-- ==== Sys2Proof/Tests/Slice0.lean ====
section
/-! SUPPORT. Tests of the model against the spec's own vectors (spec/95_test_vectors.md, named V-… below)
and worked examples, and a witness for every statement that has hypotheses. -/

namespace Sys2Proof.Tests

open Sys2Proof Sys2Proof.Machine

/-! ## Small states -/

/-- The reset state with register `r` holding `x`. -/
def withReg (r : Reg) (x : FE) : State := State.reset.writeFr r x

/-- The reset state with registers 1 and 2 holding `x` and `y`. -/
def withTwo (x y : FE) : State := (withReg 1 x).writeFr 2 y

/-- Register `r` after `i` completes. -/
def regAfter (i : Instr) (s : State) (r : Reg) : Option FE :=
  match exec i s with
  | .next t => some (t.readFr r)
  | .fault _ => none
  | .refused _ => none

/-- `M` and `MAXWR` of the vectors. -/
abbrev M : Limb := 0x0FFFFFFF#32

def maxwr : FE := #v[M, M, M, M, M, M, M, M, M, M, M, M, M, M, M, 0x1000001F#32]

def allM : FE := Vector.replicate 16 M

/-- The limbs of P − 1. -/
def pMinus1 : FE :=
  #v[0x0FFFFFFE#32, M, M, M, M, M, M, M, 0x0FFFFFFE#32, M, M, M, M, M, M, M]

/-- The reset state with word `v` in flight. -/
def busyWith (v : Word) : State := placeCommand v State.reset

/-! ## Well-formedness -/

/-- Rule R94: a zero multiplier is no command. -/
theorem test_wf_refuses_zero_multiplier : (Instr.mulw 3 4 0#16).wf = false := by decide

theorem test_wf_accepts_multiplier_bounds :
    (Instr.mulw 3 4 1#16).wf = true ∧ (Instr.mulw 3 4 65535#16).wf = true := by decide

/-! ## Decoding: one word for each constructor, from rules R92, R98 and R101 and the vectors -/

theorem test_decode_copy : decode 0x00002701#32 = .ok (.copy 7 2) := by decide
theorem test_decode_reduce : decode 0x00002102#32 = .ok (.reduce 1 2) := by decide
theorem test_decode_canon : decode 0x00005503#32 = .ok (.canon 5 5) := by decide
theorem test_decode_ldc : decode 0x00000504#32 = .ok (.ldc 5 .zero) ∧
    decode 0x00010504#32 = .ok (.ldc 5 .one) ∧ decode 0x00020504#32 = .ok (.ldc 5 .prime) := by decide
theorem test_decode_add : decode 0x00021310#32 = .ok (.add 3 1 2) := by decide
theorem test_decode_sub : decode 0x00021311#32 = .ok (.sub 3 1 2) := by decide
theorem test_decode_mul : decode 0x00021312#32 = .ok (.mul 3 1 2) := by decide
theorem test_decode_sqr : decode 0x00001213#32 = .ok (.sqr 2 1) := by decide
theorem test_decode_cswap : decode 0x00012114#32 = .ok (.cswap 1 2 true) ∧
    decode 0x00002114#32 = .ok (.cswap 1 2 false) := by decide
theorem test_decode_mulw : decode 0x98A94315#32 = .ok (.mulw 3 4 39081#16) := by decide
theorem test_decode_isqrt : decode 0x00001220#32 = .ok (.isqrt 2 1) := by decide
theorem test_decode_inv : decode 0x00001221#32 = .ok (.inv 2 1) := by decide
theorem test_decode_frombytes : decode 0x00000130#32 = .ok (.frombytes 1) := by decide
theorem test_decode_tobytes : decode 0x00003031#32 = .ok (.tobytes 3) := by decide

/-- The top register number in every field, bit 31 of the multiplier: no bit of a field is dropped. -/
theorem test_decode_field_edges : decode 0x000FFF12#32 = .ok (.mul 15 15 15) ∧
    decode 0x8000FF15#32 = .ok (.mulw 15 15 32768#16) ∧ decode 0x0001F014#32 = .ok (.cswap 0 15 true) := by
  decide

/-- The encoder writes the words of rule R101. -/
theorem test_encode_examples : encode (.sqr 1 1) = 0x00001113#32 ∧ encode (.add 0 1 2) = 0x00021010#32 ∧
    encode (.mulw 3 4 39081#16) = 0x98A94315#32 ∧ encode (.ldc 5 .prime) = 0x00020504#32 ∧
    encode (.cswap 1 2 true) = 0x00012114#32 ∧ encode (.frombytes 1) = 0x00000130#32 ∧
    encode (.tobytes 3) = 0x00003031#32 := by decide

/-- The rejected words of the acceptance check's vectors: ILLEGAL_OPCODE. -/
theorem test_check_illegal_opcode : check 0x00000000#32 = .illegalOpcode ∧
    check 0x000000FF#32 = .illegalOpcode ∧ check 0x00000005#32 = .illegalOpcode ∧
    check 0x00000016#32 = .illegalOpcode ∧ check 0x00000022#32 = .illegalOpcode ∧
    check 0x00000032#32 = .illegalOpcode := by decide

/-- RESERVED_FIELD. -/
theorem test_check_reserved_field : check 0x00121010#32 = .reservedField ∧
    check 0x00F01110#32 = .reservedField ∧ check 0x00011A04#32 = .reservedField ∧
    check 0x00010001#32 = .reservedField ∧ check 0x00010013#32 = .reservedField ∧
    check 0x00020114#32 = .reservedField ∧ check 0x00001130#32 = .reservedField ∧
    check 0x00000131#32 = .reservedField ∧ check 0x80000021#32 = .reservedField := by decide

/-- ILLEGAL_OPERAND, and the accepted words. -/
theorem test_check_illegal_operand : check 0x00001815#32 = .illegalOperand ∧
    check 0x00030104#32 = .illegalOperand ∧ check 0x00011815#32 = .none ∧
    check 0xFFFF0015#32 = .none ∧ check 0x00012114#32 = .none ∧ check 0x00020504#32 = .none := by decide

/-- The decoder rejects by the same codes. -/
theorem test_decode_rejects : decode 0x00011A04#32 = .error .reservedField ∧
    decode 0x00030504#32 = .error .illegalOperand ∧ decode 0x00001215#32 = .error .illegalOperand ∧
    decode 0x00000131#32 = .error .reservedField ∧ decode 0x00000000#32 = .error .illegalOpcode := by decide

theorem test_decodeTableWord : decodeTableWord 32 0x00001221 = some (.inv 2 1) ∧
    decodeTableWord 32 0x00000000 = none := by decide

/-! ## 40_representation.md -/

/-- V-CP2: limbs are copied, not reduced. -/
theorem test_copy_keeps_excess : regAfter (.copy 7 2) (withReg 2 maxwr) 7 = some maxwr := by decide +kernel

/-- V-LD3: one limb of PRIME, and its value (rule R26). -/
theorem test_ldc_prime : regAfter (.ldc 5 .prime) State.reset 5 =
    some #v[M, M, M, M, M, M, M, M, 0x0FFFFFFE#32, M, M, M, M, M, M, M] ∧
    val (rom .prime) = 2 ^ 448 - 2 ^ 224 - 1 := by decide +kernel

/-- V-RD1. -/
theorem test_reduce_folds : regAfter (.reduce 1 1)
    (withReg 1 #v[0, 0, 0, 0, 0, 0, 0, 0, 0, 0, 0, 0, 0, 0, 0, 0x10000000#32]) 1 =
    some #v[1, 0, 0, 0, 0, 0, 0, 0, 1, 0, 0, 0, 0, 0, 0, 0] := by decide +kernel

/-- V-RD2. -/
theorem test_reduce_maxwr : regAfter (.reduce 1 2) (withReg 2 maxwr) 1 =
    some #v[0, 0, 0, 0, 0, 0, 0, 0, 1, 0, 0, 0, 0, 0, 0, 0x20#32] := by decide +kernel

/-- V-CN1: PRIME is a zero. -/
theorem test_canon_prime : regAfter (.canon 5 5) (withReg 5 (rom .prime)) 5 = some (rom .zero) := by
  decide +kernel

/-- V-CN3. -/
theorem test_canon_allM : regAfter (.canon 1 2) (withReg 2 allM) 1 =
    some #v[0, 0, 0, 0, 0, 0, 0, 0, 1, 0, 0, 0, 0, 0, 0, 0] := by decide +kernel

/-! ## 41_arithmetic.md -/

/-- V-AD3: limb 15 of a sum reaches 2^28. -/
theorem test_add_excess : regAfter (.add 3 1 2) (withTwo allM (rom .one)) 3 =
    some #v[0, 0, 0, 0, 0, 0, 0, 0, 0, 0, 0, 0, 0, 0, 0, 0x10000000#32] := by decide +kernel

/-- V-AD5: a source that is also the destination. -/
theorem test_add_doubles_in_place : regAfter (.add 1 1 1) (withReg 1 maxwr) 1 =
    some #v[0, 0, 0, 0, 0, 0, 0, 0, 2, 0, 0, 0, 0, 0, 0, 0x40#32] := by decide +kernel

/-- V-SB1. -/
theorem test_sub_small : regAfter (.sub 3 1 2) (withTwo (fe 5) (fe 3)) 3 =
    some #v[1, 0, 0, 0, 0, 0, 0, 0, M, M, M, M, M, M, M, M] := by decide +kernel

/-- V-SB4. -/
theorem test_sub_from_zero : regAfter (.sub 3 1 2) (withTwo (rom .zero) maxwr) 3 =
    some #v[M, M, M, M, M, M, M, M, 0x0FFFFFFD#32, M, M, M, M, M, M, 0x0FFFFFDF#32] := by decide +kernel

/-- V-ML6: the largest WR input squared. -/
theorem test_mul_maxwr : regAfter (.mul 3 1 1) (withReg 1 maxwr) 3 =
    some #v[1, 0, 0, 0, 0, 0, 0x400#32, 0x40#32, 1, 0, 0, 0, 0, 0, 0x800#32, 0x40#32] := by decide +kernel

/-- V-ML5: two different sources, a product that folds back. -/
theorem test_mul_folds_back : regAfter (.mul 3 1 2) (withTwo (fe (2 ^ 447)) (fe 2)) 3 =
    some #v[1, 0, 0, 0, 0, 0, 0, 0, 1, 0, 0, 0, 0, 0, 0, 0] := by decide +kernel

/-- V-SQ2. -/
theorem test_sqr_minus_one : regAfter (.sqr 2 1) (withReg 1 pMinus1) 2 =
    some #v[0, 0, 0, 0, 0, 0, 0, 0, M, M, M, M, M, M, M, M] := by decide +kernel

/-- V-CS3: limbs move unchanged. -/
theorem test_cswap_swaps : regAfter (.cswap 1 2 true) (withTwo pMinus1 maxwr) 1 = some maxwr ∧
    regAfter (.cswap 1 2 true) (withTwo pMinus1 maxwr) 2 = some pMinus1 := by decide +kernel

• • • • • • •

■ **Description of the task**:
Lines containing the word "illegalOperand" are to be pulled from the records and copied.

■ **Task result**:
theorem test_check_illegal_operand : check 0x00001815#32 = .illegalOperand ∧
    check 0x00030104#32 = .illegalOperand ∧ check 0x00011815#32 = .none ∧
    decode 0x00030504#32 = .error .illegalOperand ∧ decode 0x00001215#32 = .error .illegalOperand ∧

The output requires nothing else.